Getting Started¶

The cluster primary login node is sc.stanford.edu, you can SSH directly if you are already connected on the Stanford Network, if you are logging in from outside the Stanford Network, you will need to use Stanford VPN - Full Tunnel or hop through another node that has a public network interface. (eg. scdt.stanford.edu)

Important!

Do NOT run resource intensive processes on sc headnode (NO vscode, ipython, tensorboard...etc), they will be killed automatically

WebGUI via Open OnDemand¶

Open OnDemand is an open-sourced HPC web-portal. It allows user to interact with the cluster via a modern web interface. Please be mindful that it is intended for convenience over function, SSH is still the default way of interacting with the cluster.

You can access the SC cluster Open OnDemand portal at https://sc.stanford.edu, you will be prompted to login with your CSID.

Group Affiliation (SLURM Account)¶

The SC Cluster is setup as a "condominium-type" cluster, meaning each group has their own compute resources and only user that are affiliated and/or collaborating with the group may have access. Therefore, each user on the SC cluster is also linked with one or more account according to their association. When submitting your job, user must define the --account parameter in srun or sbatch script in order to use the respective compute resources defined in each SLURM partition (or queue).

Update Group Affiliation

Please fill out the Group Affiliation Update Form when you need to change/add group affiliation, most commonly when you are rotating through different groups

Home Directory and Storage¶

Each user will have their home-directory setup on /sailhome/$CSID with a 20GB quota, this space is meant as a landing space for the cluster and most commonly used for job submission scripts, job's std/err outputs and maybe a small virtual environment. User can customize their shell environment via various rc files as well. (eg. .bashrc and .zsh) If you want to modify your default shell, please login to PEDIT and change it there. Do not store research dataset in this space, we will also ignore any request for a higher quota, user should mostly use central storage provided by their group.
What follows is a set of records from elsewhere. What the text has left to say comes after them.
/-- An instruction with one field outside its limits is ill-formed, one for each limit (R64, R69 to R76, R85). -/
theorem test_illFormed_vec2 : ([
    .vaddsat 0 0 0 12 0, .vrcp 0 0 12 0, .vsqrt 0 0 12 0, .vrsqrt 0 0 12 0, .vexp2 0 0 12 0, .vlog2 0 0 12 0, .vexp 0 0 12 0, .vtanh 0 0 12 0,
    .vsigm 0 0 12 0, .vgelu 0 0 12 0, .vsilu 0 0 12 0, .vcvt 0 0 0 0 0, .vcvt 0 0 19 0 0, .vcvt 0 0 1 12 0, .vcvtr 0 0 0 0 0 0, .vcvtr 0 0 1 0 12 0,
    .vqmx 0 0 0 5 0, .vdqmx 0 0 0 3 0, .vperm 0 0 0 12 0, .vshuf 0 0 0 12 0, .vslide 0 0 0 12 0, .vbcst 0 0 0 12 0, .vcmpct 0 12 0, .vcpop 0 12 0] : List Instr).all (fun i => !i.wellFormed) = true := by decide

/-- An instruction with one field outside its limits is ill-formed, one for each limit (R64, R69 to R76, R85). -/
theorem test_illFormed_vec3 : ([
    .vcflush 0 12 0, .vrsum 0 0 12 0, .vrmax 0 0 12 0, .vrmin 0 0 12 0, .vrand 0 0 12 0, .vror 0 0 12 0, .vdot 0 0 0 12 0, .vscan 0 0 12 0,
    .vpcnt 0 0 12 0] : List Instr).all (fun i => !i.wellFormed) = true := by decide

/-- An instruction with one field outside its limits is ill-formed, one for each limit (R64, R69 to R76, R85). -/
theorem test_illFormed_host : ([
    .cbind 0 0 1, .cstart 0 0 0 1, .cjoin 0 0 1, .cquery 0 0 1, .cfence 0 1, .cpark 0 1, .ccancel 0 0 0 1, .cfree 0 1,
    .csignal 0 0 0 1, .cvers 0 0 1, .cfault 0 0 0 1] : List Instr).all (fun i => !i.wellFormed) = true := by decide

/-- A queue that a sequencer may not name, an instruction of another sequencer, and an instruction that no sequencer takes are refused (R77 to R80). -/
theorem test_illFormed_sequencer : ([
    (.c, .tkpush 0 0), (.l, .tkpush 1 0), (.c, .tkpush 4 0), (.x, .tkpop 6 0), (.c, .tkpop 3 0), (.s, .tkcnt 1 3 0), (.c, .tkcnt 1 8 0), (.c, .qpeek 1 9 0),
    (.c, .qcnt 1 10 0), (.s, .qcnt 1 12 0), (.c, .qsquash 11 0), (.l, .qfmt 1 11 0), (.c, .qfmt 1 9 0), (.x, .qsel 2 0), (.c, .qsel 4 0), (.c, .bqpush 1 0),
    (.x, .qwait 16 0), (.s, .qwait 17 0), (.l, .epop 1 18 0), (.c, .epop 1 12 0), (.l, .pace 1 20 0), (.c, .pace 1 8 0), (.l, .fencee 3 2 4 0),
    (.x, .ld 1 2 0 3 0)] : List (Seq × Instr)).all (fun x => !(x.2.legalIn x.1)) = true := by decide

/-- The same forms are accepted where the tables allow them. -/
theorem test_wellFormed_sequencer : ([
    (.c, .tkpush 1 0), (.l, .tkpop 4 0), (.s, .tkcnt 1 2 0), (.x, .qpeek 1 12 0), (.x, .qfmt 1 11 0), (.c, .qsel 1 0), (.l, .bqpush 11 0), (.s, .qwait 16 0),
    (.c, .epop 1 20 0), (.l, .pace 1 17 0), (.c, .fencee 3 2 31 0), (.l, .vld 30 1 0 0), (.s, .vst 30 1 0 0), (.x, .pset 1 2 7 0)] :
    List (Seq × Instr)).all (fun x => x.2.legalIn x.1) = true := by decide

/-- The least number divided by −1 wraps to itself, and a division by 0 gives all ones with the dividend left as the remainder (R143). -/
theorem test_div_corners : aluDiv 0x8000000000000000 0xFFFFFFFFFFFFFFFF = 0x8000000000000000 ∧ aluDiv 5 0 = 0xFFFFFFFFFFFFFFFF ∧ aluRem 5 0 = 5 ∧
    aluRem 0xFFFFFFFFFFFFFFF9 2 = 0xFFFFFFFFFFFFFFFF := by decide

/-- The high half of (−1) × (−1), signed and unsigned (R143). -/
theorem test_mulh : aluMulh 0xFFFFFFFFFFFFFFFF 0xFFFFFFFFFFFFFFFF = 0 ∧ aluMulhu 0xFFFFFFFFFFFFFFFF 0xFFFFFFFFFFFFFFFF = 0xFFFFFFFFFFFFFFFE := by decide

/-- A 32-bit sum wraps and is sign-extended (R143). -/
theorem test_addw_wraps : aluAddw 0x7FFFFFFF 1 = 0xFFFFFFFF80000000 := by decide

/-- 1 + 2^−24 is a tie that goes to the even 1, and the next odd number's to the even above it, in `f32` by hand (R99). -/
theorem test_f32_ties : (laneAdd 8 0x3F800000 0x33800000).1 = 0x3F800000 ∧ (laneAdd 8 0x3F800001 0x33800000).1 = 0x3F800002 := by decide

/-- (1 + 2^−23)(1 − 2^−23) − 1 rounds once, to −2^−46 (R219). -/
theorem test_fma_once : (laneFma false 8 0x3F800001 0x3F7FFFFE 0xBF800000).1 = 0xA8800000 := by decide

/-- An arithmetic shift by the width or more leaves the sign, a logical one 0 (R219). -/
theorem test_lane_shift : (laneSra 1 0x80 8).1 = 0xFF ∧ (laneSrl 1 0x80 8).1 = 0 ∧ (laneSll 1 1 8).1 = 0 := by decide

/-- 127 + 1 in `i8` saturates (R92). -/
theorem test_addsat : (laneAddsat 1 127 1).1 = 127 ∧ (laneAddsat 1 0x80 0xFF).1 = 0x80 := by decide

/-- A unit whose sequencer q acts, with one word for its stream. -/
theorem wit_ScalarSourcesByName :
    (∃ s : State, (getSeq s 0 .c).dq.dqin = [] ∧ (getSeq s 0 .c).dbg.getLsbD 0 = false) ∧
    ∃ (s : State) (e : DqIn), (getSeq s 0 .c).dq.dqin = [e] ∧ e.acq = none ∧ (getSeq s 0 .c).dq.src = 0 ∧ (getSeq s 0 .c).dq.snk = 0 :=
  ⟨⟨at0 .c (.nop 0), rfl, rfl⟩,
    ⟨modSeq (at0 .c (.nop 0)) 0 .c fun c => { c with dq := { c.dq with dqin := [{ val := 7, acq := none }] } }, _, rfl, rfl, rfl, rfl⟩⟩

theorem wit_ScalarResultsGoInFlight :
    (∃ s : State, 16 ≤ (getSeq s 0 .c).dq.dqout.length) ∧ ∃ s : State, (getSeq s 0 .c).dq.dqout.length < 16 :=
  ⟨⟨modSeq (at0 .c (.nop 0)) 0 .c fun c => { c with dq := { c.dq with dqout := List.replicate 16 { rid := 0, target := .l, val := none } } },
    by decide⟩, ⟨at0 .c (.nop 0), by decide⟩⟩

theorem wit_AluRegisterResults :
    (∃ s p t0 t x y, Issues s (.div 3 1 2 0) 0 p ∧ rs2 (issueCtx s (.div 3 1 2 0) 0) 1#6 2#6 (bodyState s p) = .ok ((x, y), t0) ∧
      landScalar (issueCtx s (.div 3 1 2 0) 0) 3 5 18 t0 = .ok ((), t)) ∧
    ∃ s p t0 t x, Issues s (.clz 61 1 0) 0 p ∧ rs (issueCtx s (.clz 61 1 0) 0) 1#6 (bodyState s p) = .ok (x, t0) ∧
      landScalar (issueCtx s (.clz 61 1 0) 0) 61 5 1 t0 = .ok ((), t) :=
  ⟨⟨at0 .c (.div 3 1 2 0), at0 .c (.div 3 1 2 0), _, _, _, _, issuesAt0 (by decide), rfl, rfl⟩,
   ⟨at0 .c (.clz 61 1 0), at0 .c (.clz 61 1 0), _, _, _, issuesAt0 (by decide), rfl, rfl⟩⟩

theorem wit_AluImmediateResults :
    (∃ s p t0 t x, Issues s (.slli 3 1 63 0) 0 p ∧ rs (issueCtx s (.slli 3 1 63 0) 0) 1#6 (bodyState s p) = .ok (x, t0) ∧
      landScalar (issueCtx s (.slli 3 1 63 0) 0) 3 5 1 t0 = .ok ((), t)) ∧
    (∃ s p t, Issues s (.movhi 3 1 0) 0 p ∧ landScalar (issueCtx s (.movhi 3 1 0) 0) 3 1024 1 (bodyState s p) = .ok ((), t)) ∧
    ∃ s : State, canIssue s s.cur.uid s.cur.q = true ∧ (getSeq s.flushed s.cur.uid s.cur.q).fl.pushes = [] ∧ 64 ≤ (64#10).toNat :=
  ⟨⟨at0 .c (.slli 3 1 63 0), at0 .c (.slli 3 1 63 0), _, _, _, issuesAt0 (by decide), rfl, rfl⟩,
   ⟨at0 .c (.movhi 3 1 0), at0 .c (.movhi 3 1 0), _, issuesAt0 (by decide), rfl⟩,
   ⟨at0 .c (.nop 0), by decide, by decide, by decide⟩⟩

theorem wit_SystemReadsReturnTheirRegister :
    (∃ s p t, Issues s (.mfs 3 9 0) 0 p ∧ landScalar (issueCtx s (.mfs 3 9 0) 0) 3 1 1 (bodyState s p) = .ok ((), t)) ∧
    (∃ s p t, Issues s (.vcyc 61 0) 0 p ∧ landScalar (issueCtx s (.vcyc 61 0) 0) 61 0 1 (bodyState s p) = .ok ((), t)) ∧
    (∃ s p t, Issues s (.ident 3 11 0) 0 p ∧ landScalar (issueCtx s (.ident 3 11 0) 0) 3 0 1 (bodyState s p) = .ok ((), t)) ∧
    ∃ s p t, Issues s (.gceil 3 0) 0 p ∧ landScalar (issueCtx s (.gceil 3 0) 0) 3 0x604B00640 1 (bodyState s p) = .ok ((), t) ∧
      (0x604B00640#64).extractLsb' 0 16 = BitVec.ofNat 16 (bodyState s p).group.ceiling ∧
      (0x604B00640#64).extractLsb' 16 16 = BitVec.ofNat 16 (effectiveClock (bodyState s p) ((getUnit (bodyState s p) s.cur.uid).place.core / 4)) ∧
      (0x604B00640#64).extractLsb' 32 3 = BitVec.ofNat 3 (bodyState s p).group.state ∧ (0x604B00640#64).extractLsb' 35 29 = 0 :=
  ⟨⟨at0 .c (.mfs 3 9 0), at0 .c (.mfs 3 9 0), _, issuesAt0 (by decide), rfl⟩,
   ⟨at0 .x (.vcyc 61 0), at0 .x (.vcyc 61 0), _, issuesAt0 (by decide), rfl⟩,
   ⟨at0 .s (.ident 3 11 0), at0 .s (.ident 3 11 0), _, issuesAt0 (by decide), rfl⟩,
   ⟨at0 .c (.gceil 3 0), at0 .c (.gceil 3 0), _, issuesAt0 (by decide), rfl, by decide, by decide, by decide, by decide⟩⟩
All group on the cluster have their own primary central storage system, user are expected to use that as their primary storage on the cluster (from virtual-environment to dateset), their architecture also differ from group to group, and so as their preferred layout and ground-rules, please consult this with your group/advisor. If you have any question, please contact action@cs.stanford.edu and we'll try our best to help.

Backup your data

Your home-directory on /sailhome/$CSID are snapshotted daily and kept for a short period of time. Most other group storage servers are NOT backed-up at all, since it's not sustainable to do so on petabytes of data and most of them are reproducible/duplicates (dataset). You are responsible to make sure important and difficult-to-reproduce data are backed-up, if you need help, please contact action@cs.stanford.edu

Data-transfer (SCDT)¶

We have a designated host for handling data-transfer in scdt.stanford.edu, please note that, while we allows for long running script to handle various download methods, please keep any parallelism to the minimal, as this node tend to get very busy (always check top to get a sense of how busy it is and adjust), your processes will also be throttled accordingly. For downloads from various cloud providers, we suggest the use of rclone, which is installed on SCDT. More details can be found at https://rclone.org/

We also allow vscode, ipython, tensorboard to be ran on SCDT to an extend, please note these processes will be wiped out every 24 hours.